## What the task asks:
The task requires restating, word for word, the lines of the entries below from the one containing "(Table 12-5). -/" through the final one, both included.

Records drawn from a dataset
━━━
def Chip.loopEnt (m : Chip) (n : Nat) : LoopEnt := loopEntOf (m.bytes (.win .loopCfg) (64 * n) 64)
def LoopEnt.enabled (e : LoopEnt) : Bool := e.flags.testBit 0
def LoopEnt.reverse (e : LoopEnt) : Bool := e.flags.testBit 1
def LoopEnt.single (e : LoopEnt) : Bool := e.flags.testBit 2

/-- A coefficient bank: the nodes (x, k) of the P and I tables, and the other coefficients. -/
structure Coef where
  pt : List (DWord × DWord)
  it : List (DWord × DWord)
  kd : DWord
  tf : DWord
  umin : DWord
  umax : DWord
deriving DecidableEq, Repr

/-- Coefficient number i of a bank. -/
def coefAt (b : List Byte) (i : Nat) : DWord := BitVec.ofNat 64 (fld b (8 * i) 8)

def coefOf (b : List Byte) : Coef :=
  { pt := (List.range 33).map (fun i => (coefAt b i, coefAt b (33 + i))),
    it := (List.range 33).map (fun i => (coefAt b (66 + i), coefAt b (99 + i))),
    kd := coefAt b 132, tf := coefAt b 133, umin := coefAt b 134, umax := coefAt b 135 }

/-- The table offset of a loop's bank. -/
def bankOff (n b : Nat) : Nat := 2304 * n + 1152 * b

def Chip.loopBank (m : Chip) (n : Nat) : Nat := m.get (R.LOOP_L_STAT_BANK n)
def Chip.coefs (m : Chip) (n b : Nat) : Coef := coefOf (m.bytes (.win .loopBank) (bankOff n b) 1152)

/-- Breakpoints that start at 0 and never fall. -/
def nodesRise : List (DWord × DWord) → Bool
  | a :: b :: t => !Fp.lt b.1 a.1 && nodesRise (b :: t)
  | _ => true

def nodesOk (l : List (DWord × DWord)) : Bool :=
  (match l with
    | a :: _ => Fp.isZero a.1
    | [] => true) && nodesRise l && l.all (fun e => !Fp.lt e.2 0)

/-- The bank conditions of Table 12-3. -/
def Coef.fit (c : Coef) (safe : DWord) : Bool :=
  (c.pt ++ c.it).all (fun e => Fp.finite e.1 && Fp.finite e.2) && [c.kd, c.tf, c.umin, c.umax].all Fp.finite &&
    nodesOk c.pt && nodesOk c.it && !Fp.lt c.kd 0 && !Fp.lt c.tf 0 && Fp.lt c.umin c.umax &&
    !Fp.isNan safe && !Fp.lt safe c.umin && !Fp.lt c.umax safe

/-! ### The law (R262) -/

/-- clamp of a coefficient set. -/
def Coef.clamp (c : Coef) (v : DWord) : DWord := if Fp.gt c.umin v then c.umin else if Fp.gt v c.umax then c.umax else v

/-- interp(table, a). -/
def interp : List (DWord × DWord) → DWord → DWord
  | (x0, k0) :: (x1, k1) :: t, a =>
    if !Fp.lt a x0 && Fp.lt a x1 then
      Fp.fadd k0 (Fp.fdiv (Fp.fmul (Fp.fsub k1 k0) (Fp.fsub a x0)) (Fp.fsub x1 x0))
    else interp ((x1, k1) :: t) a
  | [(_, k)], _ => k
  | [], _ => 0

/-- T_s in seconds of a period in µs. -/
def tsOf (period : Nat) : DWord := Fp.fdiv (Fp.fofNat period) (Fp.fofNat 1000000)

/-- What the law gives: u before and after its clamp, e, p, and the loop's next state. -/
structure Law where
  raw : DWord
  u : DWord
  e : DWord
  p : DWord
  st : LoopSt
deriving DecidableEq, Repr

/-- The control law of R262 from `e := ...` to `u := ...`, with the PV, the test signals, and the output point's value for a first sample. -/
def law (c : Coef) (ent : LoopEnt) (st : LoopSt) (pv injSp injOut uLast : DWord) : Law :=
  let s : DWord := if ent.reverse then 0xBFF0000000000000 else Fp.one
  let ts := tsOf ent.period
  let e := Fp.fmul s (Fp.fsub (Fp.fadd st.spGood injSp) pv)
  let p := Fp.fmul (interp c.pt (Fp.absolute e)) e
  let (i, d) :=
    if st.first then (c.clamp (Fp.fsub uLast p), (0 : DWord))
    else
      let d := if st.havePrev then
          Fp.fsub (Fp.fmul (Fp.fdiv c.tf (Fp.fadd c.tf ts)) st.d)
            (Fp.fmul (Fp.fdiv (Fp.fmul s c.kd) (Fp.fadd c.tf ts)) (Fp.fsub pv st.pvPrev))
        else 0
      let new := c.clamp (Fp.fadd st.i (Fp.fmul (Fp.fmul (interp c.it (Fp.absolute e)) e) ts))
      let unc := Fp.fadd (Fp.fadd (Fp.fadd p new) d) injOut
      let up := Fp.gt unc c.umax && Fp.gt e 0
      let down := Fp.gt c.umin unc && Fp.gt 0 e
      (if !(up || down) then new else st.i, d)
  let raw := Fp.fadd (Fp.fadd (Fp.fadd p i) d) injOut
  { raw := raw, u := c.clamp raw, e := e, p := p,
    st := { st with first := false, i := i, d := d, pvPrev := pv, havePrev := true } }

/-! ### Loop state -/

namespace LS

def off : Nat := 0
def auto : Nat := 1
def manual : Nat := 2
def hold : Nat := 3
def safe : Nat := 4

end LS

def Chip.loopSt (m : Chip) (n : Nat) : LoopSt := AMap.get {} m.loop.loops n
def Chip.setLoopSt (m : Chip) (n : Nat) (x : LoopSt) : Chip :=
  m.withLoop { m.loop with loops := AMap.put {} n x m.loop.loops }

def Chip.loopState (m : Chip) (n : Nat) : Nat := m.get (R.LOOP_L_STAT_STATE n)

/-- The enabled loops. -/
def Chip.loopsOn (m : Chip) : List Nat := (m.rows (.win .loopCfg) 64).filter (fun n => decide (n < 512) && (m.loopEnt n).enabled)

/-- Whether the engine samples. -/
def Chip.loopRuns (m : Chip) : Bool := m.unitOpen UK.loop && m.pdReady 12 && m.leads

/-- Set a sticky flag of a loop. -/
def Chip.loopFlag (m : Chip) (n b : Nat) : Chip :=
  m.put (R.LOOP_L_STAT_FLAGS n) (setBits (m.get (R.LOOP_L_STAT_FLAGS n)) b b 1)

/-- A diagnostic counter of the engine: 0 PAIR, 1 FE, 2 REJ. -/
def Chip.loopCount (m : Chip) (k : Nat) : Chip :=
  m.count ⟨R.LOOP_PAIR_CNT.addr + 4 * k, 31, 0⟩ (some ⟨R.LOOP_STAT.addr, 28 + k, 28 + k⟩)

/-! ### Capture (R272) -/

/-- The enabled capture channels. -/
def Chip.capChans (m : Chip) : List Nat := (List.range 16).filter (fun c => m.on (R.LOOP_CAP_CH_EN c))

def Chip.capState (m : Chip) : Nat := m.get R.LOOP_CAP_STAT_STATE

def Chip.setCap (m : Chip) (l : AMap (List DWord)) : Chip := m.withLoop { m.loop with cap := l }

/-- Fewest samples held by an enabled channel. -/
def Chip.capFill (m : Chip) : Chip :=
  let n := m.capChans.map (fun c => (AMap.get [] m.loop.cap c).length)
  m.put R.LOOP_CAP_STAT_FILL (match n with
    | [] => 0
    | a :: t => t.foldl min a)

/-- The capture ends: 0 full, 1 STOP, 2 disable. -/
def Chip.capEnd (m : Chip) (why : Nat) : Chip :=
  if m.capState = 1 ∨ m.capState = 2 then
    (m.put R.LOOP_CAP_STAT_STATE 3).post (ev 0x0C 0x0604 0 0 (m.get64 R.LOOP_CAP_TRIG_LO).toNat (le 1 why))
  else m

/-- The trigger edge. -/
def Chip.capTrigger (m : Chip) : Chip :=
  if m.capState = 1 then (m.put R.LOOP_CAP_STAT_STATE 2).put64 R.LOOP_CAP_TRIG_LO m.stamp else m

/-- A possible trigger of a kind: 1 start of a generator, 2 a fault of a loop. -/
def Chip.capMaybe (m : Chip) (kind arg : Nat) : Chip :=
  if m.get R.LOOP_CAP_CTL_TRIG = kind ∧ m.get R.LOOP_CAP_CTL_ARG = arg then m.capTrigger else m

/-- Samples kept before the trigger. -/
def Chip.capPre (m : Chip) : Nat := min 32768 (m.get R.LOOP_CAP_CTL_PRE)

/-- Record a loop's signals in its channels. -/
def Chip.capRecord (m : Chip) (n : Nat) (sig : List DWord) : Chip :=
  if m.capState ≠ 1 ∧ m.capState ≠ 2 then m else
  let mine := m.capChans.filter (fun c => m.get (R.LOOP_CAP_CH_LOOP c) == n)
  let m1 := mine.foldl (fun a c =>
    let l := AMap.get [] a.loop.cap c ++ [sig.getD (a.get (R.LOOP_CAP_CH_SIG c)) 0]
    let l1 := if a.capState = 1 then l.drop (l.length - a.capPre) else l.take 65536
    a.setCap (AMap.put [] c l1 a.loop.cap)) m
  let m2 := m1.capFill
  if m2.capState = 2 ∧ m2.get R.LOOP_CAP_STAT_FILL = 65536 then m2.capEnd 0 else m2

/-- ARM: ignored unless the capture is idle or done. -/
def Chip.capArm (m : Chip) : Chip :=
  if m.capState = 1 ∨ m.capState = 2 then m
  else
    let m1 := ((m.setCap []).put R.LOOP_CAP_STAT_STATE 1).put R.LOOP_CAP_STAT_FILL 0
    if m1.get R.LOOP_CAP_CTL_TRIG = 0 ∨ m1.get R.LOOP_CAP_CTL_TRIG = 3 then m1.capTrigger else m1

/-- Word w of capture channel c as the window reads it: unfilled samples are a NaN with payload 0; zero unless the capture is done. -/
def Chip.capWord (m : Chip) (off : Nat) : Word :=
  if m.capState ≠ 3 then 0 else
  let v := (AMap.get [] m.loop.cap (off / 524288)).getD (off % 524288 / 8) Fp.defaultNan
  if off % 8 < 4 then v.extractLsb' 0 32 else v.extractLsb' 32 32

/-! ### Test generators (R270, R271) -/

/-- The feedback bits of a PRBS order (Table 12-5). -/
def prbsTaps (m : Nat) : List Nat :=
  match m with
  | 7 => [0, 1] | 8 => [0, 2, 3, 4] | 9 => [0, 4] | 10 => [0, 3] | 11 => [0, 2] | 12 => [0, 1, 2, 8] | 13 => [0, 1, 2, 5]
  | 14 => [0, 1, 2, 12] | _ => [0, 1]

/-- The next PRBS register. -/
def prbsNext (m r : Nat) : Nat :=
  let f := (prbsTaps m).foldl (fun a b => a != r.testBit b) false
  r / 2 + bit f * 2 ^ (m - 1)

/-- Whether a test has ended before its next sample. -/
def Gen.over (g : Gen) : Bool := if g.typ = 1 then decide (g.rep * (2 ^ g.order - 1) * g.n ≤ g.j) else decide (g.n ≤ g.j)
━━━
## Output of the task:
/-- The feedback bits of a PRBS order (Table 12-5). -/
def prbsTaps (m : Nat) : List Nat :=
  match m with
  | 7 => [0, 1] | 8 => [0, 2, 3, 4] | 9 => [0, 4] | 10 => [0, 3] | 11 => [0, 2] | 12 => [0, 1, 2, 8] | 13 => [0, 1, 2, 5]
  | 14 => [0, 1, 2, 12] | _ => [0, 1]

/-- The next PRBS register. -/
def prbsNext (m r : Nat) : Nat :=
  let f := (prbsTaps m).foldl (fun a b => a != r.testBit b) false
  r / 2 + bit f * 2 ^ (m - 1)

/-- Whether a test has ended before its next sample. -/
def Gen.over (g : Gen) : Bool := if g.typ = 1 then decide (g.rep * (2 ^ g.order - 1) * g.n ≤ g.j) else decide (g.n ≤ g.j)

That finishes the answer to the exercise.